/-- R124: how many events each operation emits when it returns OK, INIT for non-empty parameters of its 13 configuration
commands. -/
def Obligations.TraceLengthOfEachOperation : Prop :=
  ∀ (s t : State) (i : Instr), s.cfg.wf = true → capSound s.cfg.cap → exec i s = .next t → t.lastResult = .ok →
    match i with
    | .nop => t.trace.length = s.trace.length
    | .init => (∀ n ∈ configCommands, s.cfg.initParams.bytes n ≠ []) →
        t.trace.length = s.trace.length + (51 + chunkCount s.cfg.cap 115200)
    | .txnBegin => t.trace.length = s.trace.length + 1
    | .txnEnd => t.trace.length = s.trace.length + 1
    | .setWindow _ _ _ _ => t.trace.length = s.trace.length + 4
    | .fill _ => t.trace.length = s.trace.length + (1 + chunkCount s.cfg.cap (2 * s.winCount.toNat))
    | .drawRect _ _ _ _ _ => ∃ w h : Nat, w = t.winW.toNat ∧ h = t.winH.toNat ∧
        t.trace.length = s.trace.length + (7 + chunkCount s.cfg.cap (2 * w * h))

/-! Frames. -/

/-- Frame of the operations that store nothing (NOP, TXN_BEGIN, TXN_END, SET_WINDOW): every byte of the buffer, the
configuration, the phase, the port's word and the panel are unchanged; the geometry registers are unchanged but by
SET_WINDOW, and FATAL but by SET_WINDOW; RST and DET keep mode and level, and no time passes in delays. -/
def Obligations.FrameOfOperationsThatStoreNothing : Prop :=
  ∀ (s t : State) (i : Instr), exec i s = .next t →
    (i = .nop ∨ i = .txnBegin ∨ i = .txnEnd ∨ ∃ x y w h, i = .setWindow x y w h) →
    (∀ k, t.buf.readByte k = s.buf.readByte k) ∧ t.cfg = s.cfg ∧ t.phase = s.phase ∧ t.portWord = s.portWord ∧
    t.panel = s.panel ∧ t.devices.rst = s.devices.rst ∧ t.devices.det = s.devices.det ∧
    t.devices.elapsed = s.devices.elapsed ∧ t.devices.delays = s.devices.delays ∧
    (i = .nop ∨ i = .txnBegin ∨ i = .txnEnd →
      t.winX = s.winX ∧ t.winY = s.winY ∧ t.winW = s.winW ∧ t.winH = s.winH ∧ t.winCount = s.winCount ∧
      t.fatal = s.fatal ∧ t.devices.dc = s.devices.dc) ∧
    (i = .nop → t.txnOpen = s.txnOpen ∧ t.winValid = s.winValid ∧ t.trace = s.trace ∧ t.devices = s.devices) ∧
    (i = .txnBegin → t.winValid = s.winValid) ∧
    ((∃ x y w h, i = .setWindow x y w h) → t.txnOpen = s.txnOpen ∧ t.devices.cs = s.devices.cs)

/-- Frame of the operations that fill (INIT, FILL, DRAW_RECT): the only bytes of the buffer that change are those of index
below min(CAP, the bytes the fill sends), which after success hold the color's bytes, INIT's color being black, 0x0000
(general knowledge in the spec, G8, log entry 15); FILL keeps the geometry registers,
TXN_OPEN, FATAL and the lines but data-select; DRAW_RECT keeps the phase, RST and DET. -/
def Obligations.FrameOfOperationsThatFill : Prop :=
  ∀ (s t : State) (i : Instr), exec i s = .next t → (i = .init ∨ (∃ c, i = .fill c) ∨ ∃ x y w h c, i = .drawRect x y w h c) →
    t.cfg = s.cfg ∧ t.portWord = s.portWord ∧ t.panel = s.panel ∧
    (t.lastResult ≠ .ok → ∀ k, t.buf.readByte k = s.buf.readByte k) ∧
    (t.lastResult = .ok → ∀ k, t.buf.readByte k =
      if k < min s.cfg.cap (2 * t.winCount.toNat) then
        (match i with
          | .fill c => patternByte c k
          | .drawRect _ _ _ _ c => patternByte c k
          | _ => 0x00#8)
      else s.buf.readByte k) ∧
    ((∃ c, i = .fill c) →
      t.winX = s.winX ∧ t.winY = s.winY ∧ t.winW = s.winW ∧ t.winH = s.winH ∧ t.winCount = s.winCount ∧
      t.txnOpen = s.txnOpen ∧ t.fatal = s.fatal ∧ t.phase = s.phase ∧ t.devices.cs = s.devices.cs) ∧
    ((∃ c, i = .fill c) ∨ (∃ x y w h c, i = .drawRect x y w h c) →
      t.phase = s.phase ∧ t.devices.rst = s.devices.rst ∧ t.devices.det = s.devices.det ∧
      t.devices.elapsed = s.devices.elapsed)

/-! Whole-machine rules. -/

/-- R31, R87: the buffer's old contents are never observable: two states that differ only in the buffer give outcomes that
differ only in the buffer. -/
def Obligations.OldBufferIsNeverObservable : Prop :=
  ∀ (i : Instr) (s t : State) (b : Mem), exec i s = .next t →
    ∃ b', exec i { s with buf := b } = .next { t with buf := b' }

/-- R36, R103, R37: no operation depends on the panel's state or on the lines: a different panel gives the same outcome, and
different lines give the same outcome but for the devices. -/
def Obligations.PanelAndLinesAreNeverRead : Prop :=
  ∀ (i : Instr) (s t : State) (p : Panel) (d : Devices), exec i s = .next t →
    exec i { s with panel := p } = .next { t with panel := p } ∧
    ∃ d', exec i { s with devices := d } = .next { t with devices := d' }

/-- The invariant is kept by every step, of every agent, from every state that meets it. -/
def Obligations.InvariantIsKept : Prop :=
  ∀ s t : State, s.Inv → step s = .next t → t.Inv

/-- The invariant holds after block reset, under every well-formed configuration, the default one among them. -/
def Obligations.InvariantHoldsAtReset : Prop :=
  (∀ c : Config, c.wf = true → (State.resetWith c).Inv) ∧ State.reset.Inv

/-- R100: no operation stops part-way, and none faults or is refused: every step from a state that meets the invariant goes
on, and an operation that returns OK leaves ERR as it was. -/
def Obligations.EveryStepGoesOn : Prop :=
  (∀ s : State, s.Inv → ∃ t, step s = .next t) ∧
  ∀ s t : State, s.busy = true → step s = .next t → t.lastResult = .ok → t.err = s.err

/-! The panel observer (general knowledge in the spec, G4 to G7). -/

/-- R57: after CASET, four data bytes, split over `Data` events in any way, set XS and XE; after RASET, YS and YE. -/
def Obligations.ObserverTakesWindowBytes : Prop :=
  ∀ (t : PanelCodes) (p : Panel) (a b c d : Byte) (parts : List (List Byte)), parts.flatten = [a, b, c, d] →
    t.caset ≠ t.ramwr → t.raset ≠ t.ramwr → t.raset ≠ t.caset →
    (p.observeAll t (.cmd t.caset :: parts.map .data)).xs = a ++ b ∧
    (p.observeAll t (.cmd t.caset :: parts.map .data)).xe = c ++ d ∧
    (p.observeAll t (.cmd t.raset :: parts.map .data)).ys = a ++ b ∧
    (p.observeAll t (.cmd t.raset :: parts.map .data)).ye = c ++ d

/-- R59: under the observer, with CASET, RASET and RAMWR distinct, a window and a fill set exactly the samples of the
rectangle to the color and change no other sample, whatever the panel held before. -/
def Obligations.WindowAndFillColorExactlyTheRectangle : Prop :=
  ∀ (r : Rect) (c : Sample) (s t : State) (p : Panel), r.onPanel → capSound s.cfg.cap → keysRise p.fm = true →
    s.cfg.panelCmd.caset ≠ s.cfg.panelCmd.ramwr → s.cfg.panelCmd.raset ≠ s.cfg.panelCmd.ramwr →
    s.cfg.panelCmd.raset ≠ s.cfg.panelCmd.caset →
    fillBody c (windowBody r s) = .next t →
    ∃ events, t.trace = s.trace ++ events ∧
      ∀ col row, col < 240 → row < 240 →
        (p.observeAll s.cfg.panelCmd events).sample col row =
          if r.x ≤ col ∧ col ≤ r.x + r.w - 1 ∧ r.y ≤ row ∧ row ≤ r.y + r.h - 1 then c else p.sample col row

/-! Host pseudo-operations. -/

/-- R90: CLEAR is exactly the one word DRAW_RECT 0, 0, 240, 240, 0x0000. -/
def Obligations.ClearIsOneFullScreenRect : Prop :=
  ∀ c : Config, (pseudoReqs c .clear).map DrawReq.word =
      [some (encode (.drawRect 0#8 0#8 240#8 240#8 0x0000#16))] ∧
    (pseudoReqs c .clear).map DrawReq.word = [some 0x060000F0F0000000#64]

/-- R91, R92: a glyph in the table is its entry, one out of range is blank, and a pixel is bit `row` of column byte `col`. -/
def Obligations.GlyphLookupIsBoundsChecked : Prop :=
  (∀ (c : Config) (code : Nat), c.wf = true →
    (∀ g, c.glyphBase ≤ code → c.glyph[code - c.glyphBase]? = some g → glyphOf c code = g) ∧
    ((code < c.glyphBase ∨ c.glyphBase + c.glyphCount ≤ code) → glyphOf c code = [0#8, 0#8, 0#8, 0#8, 0#8]) ∧
    (glyphOf c code).length = 5) ∧
  ∀ (a b c d e : Byte) (row : Nat), row < 8 →
    glyphBit [a, b, c, d, e] 0 row = a.getLsbD row ∧ glyphBit [a, b, c, d, e] 1 row = b.getLsbD row ∧
    glyphBit [a, b, c, d, e] 2 row = c.getLsbD row ∧ glyphBit [a, b, c, d, e] 3 row = d.getLsbD row ∧
    glyphBit [a, b, c, d, e] 4 row = e.getLsbD row

/-- R93: DRAW_CHAR asks for 40 rectangles without skip, and for one per set bit with it; each is the block of a glyph pixel,
in the foreground where its bit is set and else in the background. -/
def Obligations.DrawCharAsksForOneRectPerPixel : Prop :=
  ∀ (c : Config) (x y s code : Nat) (fg bg : Sample),
    (pseudoReqs c (.drawChar x y s code fg bg false)).length = 40 ∧
    (pseudoReqs c (.drawChar x y s code fg bg true)).length =
      (((List.range 5).flatMap fun col => (List.range 8).filter fun row => glyphBit (glyphOf c code) col row)).length ∧
    (∀ col row, col < 5 → row < 8 →
      (pseudoReqs c (.drawChar x y s code fg bg false))[col * 8 + row]? =
        some ⟨x + col * s, y + row * s, s, s, if glyphBit (glyphOf c code) col row then fg else bg⟩) ∧
    pseudoReqs c (.drawChar x y s code fg bg true) =
      ((List.range 5).flatMap fun col => ((List.range 8).filter fun row => glyphBit (glyphOf c code) col row).map
        fun row => ⟨x + col * s, y + row * s, s, s, fg⟩)

/-- R94: where the characters of a string go: the first at (x, y); each next one after the one before it, or, where its box
would pass column 239, at the margin one line down. -/
def Obligations.StringCharactersFollowOrWrap : Prop :=
  ∀ (c : Config) (x y s : Nat) (text : List Nat) (fg bg : Sample) (skip : Bool),
    ∃ places : List (Nat × Nat),
      places.length = text.length ∧
      pseudoReqs c (.drawString x y s text fg bg skip) =
        ((places.zip text).flatMap fun p => pseudoReqs c (.drawChar p.1.1 p.1.2 s p.2 fg bg skip)) ∧
      (0 < text.length → places[0]? = some (x, y)) ∧
      ∀ (k px py : Nat), k + 1 < text.length → places[k]? = some (px, py) →
        places[k + 1]? =
          if 240 < px + (5 + c.charSpacing) * s + 5 * s then
            some (if c.wrapMargin = .zero then 0 else x, py + 8 * s)
          else some (px + (5 + c.charSpacing) * s, py)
────────────────────
▶ _Exercise_
Where the line holding "s = .next t → t.Inv" appears in the listing above, start reproducing exactly, and end with the line holding "(∀ c : Config, c.wf".

▶ _Answer section_
  ∀ s t : State, s.Inv → step s = .next t → t.Inv

/-- The invariant holds after block reset, under every well-formed configuration, the default one among them. -/
def Obligations.InvariantHoldsAtReset : Prop :=
  (∀ c : Config, c.wf = true → (State.resetWith c).Inv) ∧ State.reset.Inv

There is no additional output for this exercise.